Autogenerate Lightdash-ready .yml files for your models
The beauty of Lightdash is that we're pretty well synced with your dbt project. So, in Lightdash, Tables actually come from dbt models that have been defined in your dbt project's .yml
files.
If your dbt model has been defined in a .yml file, it will appear in Lightdash as a Table.
Not too sure what a .yml file or a Table is? Be sure to check out our tutorial on Adding Tables to Lightdash for more details.
Auto-generate schema.yml
files
To make it faster to write and maintain your schema.yml
files, the Lightdash CLI will automatically generate and
sync your schema.yml
files.
Inside your dbt project, open a terminal and run this command to generate the schema.yml
file for a model called
mymodel
:
git commit # make sure to commit all your existing project first!
lightdash generate -s mymodel
This will create or update an existing schema.yml
file to add any new columns that have appeared in the database.
Auto-sync schema.yml
files after dbt run
Since the generate
command relies on your database schema to detect which columns are required, you'll often want
to run dbt run
before running generate
. You can combine dbt run
and lighdash generate
into one command which
will run models and then regenerate the
schema.yml
files for any models than changed:
git commit
lightdash dbt run # Run dbt AND re-sync schema.yml files
Generating schema.yml
for multiple models
lightdash generate
supports dbt model selection syntax to generate files for a group of models:
lightdash generate # all models
lightdash generate -s payments # just payments
lightdash generate -s payments+ # payments and all children
lightdash generate -s +payments # payments and all parents
lightdash generate -s +payments+ # payments and all children and parents
lightdash generate -s tag:prod # all models with the prod tag
lightdash generate -s payments customers # two specific models
lightdash generate -s payments+ +customers tag:prod # mix and match
Using doc blocks to build better .yml files
Doc blocks are markdown files defined in your dbt project that are useful for creating consistent documentation in your dbt project.

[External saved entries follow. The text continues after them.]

/-- The outcome of a REGISTER_READ transaction, taken only by an ACTIVE context: a value, or the verdict of
a failed read (R108). -/
def readOutcome (p : Pos) (o : Verdict ⊕ Nat) (s : State) : State :=
  match s.reg p with
  | none => s
  | some c =>
    if c.read = .active then
      match o with
      | .inl v => readingFailed p v c s
      | .inr v => readingTaken p v c s
    else s

/-! ### Requests whose template is empty (R136, R142) -/

/-- BAD_READING for a request whose template was empty at its start. -/
def emptyOutcome (p : Pos) (q : TemplateRequest) (s : State) : State :=
  match q with
  | .identify => identifyOutcome p .badReading none s
  | .registerRead _ => readOutcome p (.inl .badReading) s

/-- A request whose template is empty starts and ends at once with BAD_READING, and the channel, still
IDLE, goes on to its next request (R136, R142). -/
def endEmpty (p : Pos) (q : TemplateRequest) (s : State) : State :=
  tryStart p (emptyOutcome p q
    (placeOwed p (startedRead p q (s.setChan p { s.chan p with internal := none }))))

/-- The first position whose channel is IDLE with an empty template's request. -/
def nextEmpty (s : State) : Option Pos := allPos.find? (fun p => (emptyRequest s p).isSome)

/-- One request with an empty template ended, if there is one. -/
def endOneEmpty (s : State) : State :=
  match nextEmpty s with
  | none => s
  | some p =>
    match emptyRequest s p with
    | none => s
    | some q => endEmpty p q s

/-- Every request with an empty template is ended on the event that gave it its channel (R142). Each round
ends one request; on one event a channel can be given its waiting request, an owed read, and the read of a
queued step that the event starts, so 64 rounds end them all. -/
def quiesce (s : State) : State := (List.range 64).foldl (fun t _ => endOneEmpty t) s

/-- What ends an event: the requests with an empty template, and then the reports that are due (R142, R190). -/
def settle (s : State) : State := buildDue (quiesce s)

/-- The abort of an active step (R48, first part): verdicts, gates, timer, monitor, reads, the event. The
channels it leaves IDLE start their next requests where the command says so. -/
def abortStep (s : State) : State :=
  if s.stepActive then
    let verdicts := forEach s.psc.running (fun p t => giveVerdict p (cutEntry .aborted p t) t) s
    let reads := forEach allPos endRead verdicts
    recordStepEvent .aborted (retireStep .idle (clearWork (setMonitor .disarmed (stopTimer reads))))
  else s

/-- Every IDLE channel starts what it can (R142). -/
def startChannels (s : State) : State := forEach allPos tryStart s

/-- The work held for an excluded position ends (R52, R77, R104, R113). -/
def dropWork (p : Pos) (s : State) : State :=
  let t := if s.readingPhase && (s.reg p).isSome then endRead p s else s
  ((t.setGate p none).setWindow p none).setReg p none

/-- An exclusion (R52): the verdict and the end of the position's work, then what its channel starts on being freed
(R142, R144), then the completion of the step if it was the last (R46). -/
def exclude (p : Pos) (s : State) : State :=
  if s.isRunning p then
    quiesce (afterVerdict (quiesce (tryStart p (dropWork p (giveVerdict p (cutEntry .aborted p s) s)))))
  else s

/-! ### Expiries (R45) -/

/-- The match is reached: the expiry of the current use is raised (R13). -/
def raiseExpiry (s : State) : State :=
  { s with
    piu := { s.piu with timer := s.piu.timer.reach },
    psc := { s.psc with raised := s.psc.raised ++ [(s.psc.timerUse, s.psc.useNo)] } }

/-- The taking of an expiry of a use, and whether the PSC acts on it: an expiry raised for the current use
is acted on, one raised for an earlier use is dropped, and where none was raised a timer counting that use
reaches its match now (R45; assumption 11). -/
def takeExpiry (use : TimerUse) (s : State) : Bool × State :=
  if s.psc.timerUse = use ∧ (use, s.psc.useNo) ∈ s.psc.raised then
    (true, { s with psc := { s.psc with raised := s.psc.raised.erase (use, s.psc.useNo) } })
  else
    match s.psc.raised.find? (fun e => decide (e.1 = use)) with
    | some e => (false, { s with psc := { s.psc with raised := s.psc.raised.erase e } })
    | none =>
      if s.psc.timerUse = use ∧ s.piu.timer.counting then
        (true, { s with piu := { s.piu with timer := s.piu.timer.reach } })
      else (false, s)

/-! ### Meanings -/

/-- TRIGGER_DELAY_EXPIRY (R44, R45). -/
def triggerDelayExpiry (s : State) : State :=
  let t := takeExpiry .triggerDelay s
  if t.1 ∧ t.2.psc.stepState = .settling then buildDue (enterRunning t.2) else t.2

/-- The verdict WINDOW_END gives an undecided position (R94, R95, R102). -/
def windowEndVerdict (p : Pos) (s : State) : State :=
  match s.activeKind with
  | some .creep => giveVerdict p (plainEntry s.activeRun .pass (.creep (windowCount (s.window p)))) s
  | some .start => giveVerdict p (plainEntry s.activeRun .fail (.start none)) s
  | _ => s

/-- WINDOW_END acted on in RUNNING (R45, R102, R110). -/
def windowEndActs (s : State) : State :=
  match s.activeRecord with
  | none => s
  | some r =>
    match stepKind r with
    | some .register => enterSettleAfter r s
    | _ => completeIfEmpty (forEach s.psc.running windowEndVerdict s)

/-- WINDOW_END (R45). -/
def windowEnd (s : State) : State :=
  let t := takeExpiry .window s
  if t.1 ∧ t.2.psc.stepState = .running then settle (windowEndActs t.2) else t.2

/-- SETTLE_EXPIRY (R45, R111). -/
def settleExpiry (s : State) : State :=
  let t := takeExpiry .settle s
  if t.1 ∧ t.2.psc.stepState = .settleAfter then settle (enterReadAfter t.2) else t.2

/-- The REF_LOST event at the PSC: every running position of a RUNNING ERROR or REGISTER step ends with
REF_LOST and the step completes (R53). -/
def refLostActs (s : State) : State :=
  if s.psc.stepState = .running ∧ (s.activeKind = some .error ∨ s.activeKind = some .register) then
    quiesce
      (completeIfEmpty (stopTimer (forEach s.psc.running (fun p t => giveVerdict p (cutEntry .refLost p t) t) s)))
  else s

/-- The judging of a step command's slot: a number in range whose slot is not EMPTY (R48, R49). -/
def stepTarget (slot : Byte) (s : State) : Option (Fin 32) :=
  match stepSlotOf slot with
  | none => none
  | some n => if s.psc.plan[n.val].isSome then some n else none

/-- The queue emptied. -/
def emptyQueue (s : State) : State := { s with psc := { s.psc with queued := none } }

/-- The first part of a STEP_RUN or STEP_ABORT: an active step is aborted, and the channels it leaves IDLE have
started what they can, requests with an empty template ended, before the parts that follow (R48, R50, R142). -/
def abortFirst (s : State) : State := if s.stepActive then quiesce (startChannels (abortStep s)) else s

/-- STEP_RUN at its owner (R48). -/
def stepRunActs (slot : Byte) (run : Word32) (s : State) : State × Reply :=
  match stepTarget slot s with
  | none => refuse .badArg s
  | some n =>
    accept [] (settle (startStep { slot := n, run := run } (emptyQueue (abortFirst s))))

/-- STEP_QUEUE at its owner (R49). -/
def stepQueueActs (slot : Byte) (run : Word32) (s : State) : State × Reply :=
  match stepTarget slot s with
  | none => refuse .badArg s
  | some n =>
    if s.stepActive then
      accept [] { s with psc := { s.psc with queued := some { slot := n, run := run } } }
    else accept [] (settle (startStep { slot := n, run := run } s))

/-- STEP_ABORT at its owner (R50). -/
def stepAbortActs (s : State) : State × Reply :=
  if s.stepActive then accept [] (buildDue (emptyQueue (abortFirst s)))
  else if s.psc.stepState = .complete then accept [] (setStepState .idle s)
  else accept [] s

/-- The slot holds the active step or the queued step (R38, R40). -/
def slotProtected (n : Fin 32) (s : State) : Bool :=
  (s.psc.active.any fun r => decide (r.slot = n)) || (s.psc.queued.any fun r => decide (r.slot = n))

/-- The step table with a slot written or emptied. -/
def setPlan (n : Fin 32) (r : Option StepRecord) (s : State) : State :=
  { s with psc := { s.psc with plan := s.psc.plan.set n.val r } }

/-- PLAN_WRITE at its owner (R38, R39). -/
def planWriteActs (slot : Byte) (r : StepRecord) (s : State) : State × Reply :=
  match stepSlotOf slot, stepKind r with
  | some n, some k =>
    if slotProtected n s then refuse .badState s
    else if stepFieldsOk r k then accept (planBytes (setPlan n (some r) s) n) (setPlan n (some r) s)
    else refuse .badArg s
  | _, _ => refuse .badArg s

/-- PLAN_READ at its owner (R40). -/
def planReadActs (slot : Byte) (s : State) : State × Reply :=
  match stepSlotOf slot with
  | none => refuse .badArg s
  | some n => accept (planBytes s n) s

/-- PLAN_CLEAR at its owner (R40). That the step record of its OK answer is the EMPTY one, as it stands after the clear, is
the model's choice (DESIGN CHOICE, assumption 37). -/
def planClearActs (slot : Byte) (s : State) : State × Reply :=
  match stepSlotOf slot with
  | none => refuse .badArg s
  | some n =>
    if slotProtected n s then refuse .badState s
    else accept (planBytes (setPlan n none s) n) (setPlan n none s)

For example, if I have a field called product_category
that's used a bunch of times throughout my project, I can create a doc block for this field:
{% docs product_category %}
This is a string field that tells us the category of the product that was sold. This is a higher level grouping than the `product_type`. Every `product_type` maps to a single `product_category`.
The valid product categories are:
- clothing
- home
- accessories
- beauty
{% enddocs %}
I can then reference this doc block in my .yml files like so:
version: 2
models:
- name: products
description: 'one row per product ID'
columns:
- name: product_category
description: '{{ doc("product_category") }}'
The docs for product_category
(in Lightdash and in your dbt documentation) will become the doc block I've written above.
The Lightdash CLI will automatically add doc blocks to your .yml files
The nice thing about doc blocks is that Lightdash automatically adds these to the .yml files it generates. For example, if I had a .yml file for my product_sales
model that looked like this:
version: 2
models:
- name: product_sales
columns:
- name: product_id
- name: product_value
- name: product_category
Then, I did:
lightdash dbt run -s product_sales # or lightdash generate -s product_sales
Then my product_sales.yml
file would be updated to include the doc block for product_category
:
version: 2
models:
- name: product_sales
columns:
- name: product_id
- name: product_value
- name: product_category
description: '{{ doc("product_category") }}'
We recommend using doc blocks whenever you can! They help with keeping the definitions of fields across your project consistent, and they also allow you to get great docs, completely automatically with the Lightdash CLI.